Durante esses anos de carreira interpretou vários personagens. Qual a marcou mais?

Bem tenho vários personagens… o caso de “Hamlet” deu-me um trabalhão… Também lembro-me da minha personagem na peça “Irmãos de Sangue”, uma peça de grandes desafios para mim pois canto, danço, representei. Sem contar que começo com 7 anos de idade, fiquei adolescente, jovem, adulto, idoso e depois morri, ou seja evolui durante duas horas.

AMOR PELO DESPORTO

Sempre sonhou em fazer teatro?

Não.Sonhava em ser um grande atleta. Aliás até cheguei a ser futebolista e basquetista, até o teatro invadir meu coração. Mas uma vez a outra, sempre que posso, gosto de jogar e assistir aos jogos.

Passado todo tempo, arrepende-se dessa troca?

Não. Teatro já é tudo para mim, com o decorrer dos anos o bichinho cresceu. Faço de coração. Sem contar que se tivesse escolhido o futebol a essas alturas já não poderia jogar devido a idade. Como actor irei trabalhar até não mais me aguentar e agora é que encontro-me numa fase boa de crescimento pois quanto mais o tempo passa mais vou adquirindo experiência e maturidade, nisso.

O que faz um bom actor?

Humildade. É importante que um actor tenha umas boas bases, saber ouvir, mas a humildade, é a grande chave, pois sem ela não poderá suportar comer o pão que o diabo amassou, uma vez que aqui não vale a pena querer encontrar tudo de mão beijada sem batalhar.

Troque isso em“miudinhos”?

Recordo-me que quando entrei aqui era muito quieto em reuniões, não tinha de dizer nada naquele momento, e acho que é assim como tem que ser.

DEVE-SE RESPEITAR O TEATRO

Entrou no teatro por acaso, e já se passam mais de 20 anos.
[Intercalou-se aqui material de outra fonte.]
-- ==== Sys2Proof/Tests/Slice0.lean ====
section
/-! SUPPORT. Tests of the model: ill-formed words, a word for each instruction from the encoding tables, single steps with
results from the spec's worked cases, and for every statement with hypotheses a state that meets them. -/

namespace Sys2Proof.Tests

open Sys2Proof.Machine Sys2Proof.Claims

set_option maxRecDepth 20000

/-- Every word of the list decodes to the instruction beside it (R53-R66). -/
def decodes (l : List (Word × Instr)) : Bool := l.all fun p => decide (decode p.1 = .instr p.2)

/-- The words of the moves and tags family. -/
theorem test_decode_moves_and_tags : decodes [
    (0x019180e840000000, .mov ⟨.bf16, .always, 1, some ⟨.l, 3⟩, some ⟨.r, 4⟩⟩ ⟨false, 0, 0⟩),
    (0x02208040087fff6a, .movi ⟨.i32, .always, 0, some ⟨.l, 1⟩, none⟩ ⟨true, 0, -150⟩),
    (0x0331808009804b80, .movk ⟨.i64, .always, 1, some ⟨.l, 2⟩, none⟩ ⟨true, 3, 19328⟩),
    (0x04f0808000000000, .inTok ⟨.none, .always, 0, some ⟨.l, 2⟩, none⟩ ⟨0, 0, 0⟩),
    (0x0420808005200fff, .inTok ⟨.i32, .always, 0, some ⟨.l, 2⟩, none⟩ ⟨5, 2, 4095⟩),
    (0x05a50000033000ff, .outTok ⟨.f32, .ifTrue, 1, none, none⟩ ⟨3, 3, 255⟩),
    (0x062080c000040000, .rd ⟨.i32, .always, 0, some ⟨.l, 3⟩, none⟩ ⟨4, 0⟩),
    (0x0721000000040000, .wr ⟨.i32, .always, 1, none, none⟩ ⟨4, 0⟩),
    (0x08a381c000000000, .sel ⟨.f32, .always, 3, some ⟨.l, 7⟩, none⟩ ⟨false, 0, 0⟩),
    (0x09f000000800003f, .br ⟨.none, .always, 0, none, none⟩ ⟨true, 0, 63⟩),
    (0x0af1000008000fc1, .brc ⟨.none, .always, 1, none, none⟩ ⟨true, 0, 4033⟩),
    (0x0b41c18000000000, .null ⟨.n8, .always, 1, some ⟨.x, 6⟩, none⟩ ⟨false, 0, 0⟩),
    (0x0cf0804000000003, .tagnew ⟨.none, .always, 0, some ⟨.l, 1⟩, none⟩ ⟨0, 0, 3⟩),
    (0x0df1000000000000, .tagfree ⟨.none, .always, 1, none, none⟩ ⟨0, 0, 0⟩),
    (0x0ea180c000200005, .tagset ⟨.f32, .always, 1, some ⟨.l, 3⟩, none⟩ ⟨0, 2, 5⟩),
    (0x0e32a20000000000, .tagset ⟨.i64, .always, 2, some ⟨.r, 8⟩, none⟩ ⟨0, 0, 0⟩),
    (0x0ff1808000000000, .gettag ⟨.none, .always, 1, some ⟨.l, 2⟩, none⟩ ⟨0, 0, 0⟩),
    (0x10f08100083fffff, .count ⟨.none, .always, 0, some ⟨.l, 4⟩, none⟩ ⟨true, 0, 4194303⟩),
    (0x11f0e14000000000, .rix ⟨.none, .always, 0, some ⟨.g, 5⟩, none⟩ ⟨false, 0, 0⟩)] = true := by decide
Fale-nos do que significa o teatro agora para si?

É a minha vida. Sem o teatro já não conseguiria mais nada. Ainda que voltasse ao desporto não apanharia a mesma alegria. Aqui já não saio mais. Sempre darei um contributo para o teatro, pois acredito que faço parte da sua estória aqui no país. E digo mais, admiro nosso trabalho, pois é muito árduo: temos de memorizar um texto, apresentar por uma ou duas horas, enquanto somos assistidos pelo público e ali não há que falhar, parar nada e depois retificar nada disso. É tudo naquela hora mesmo, e tem sair tudo bem o que não é fácil.

Por isso exigo que sejamos respeitados, valorizados, pois trazemos, teatro não é qualquer coisa como as pessoas dizem. Não é só subir no palco e fazer rir e logo missão cumprida, não. Teatro não tem nada a ver com isso, está muito acima disso. Tem a componente de educar, chamar a razão das pessoas, mostrar os perigos, alertar sobre coisas que acontecem.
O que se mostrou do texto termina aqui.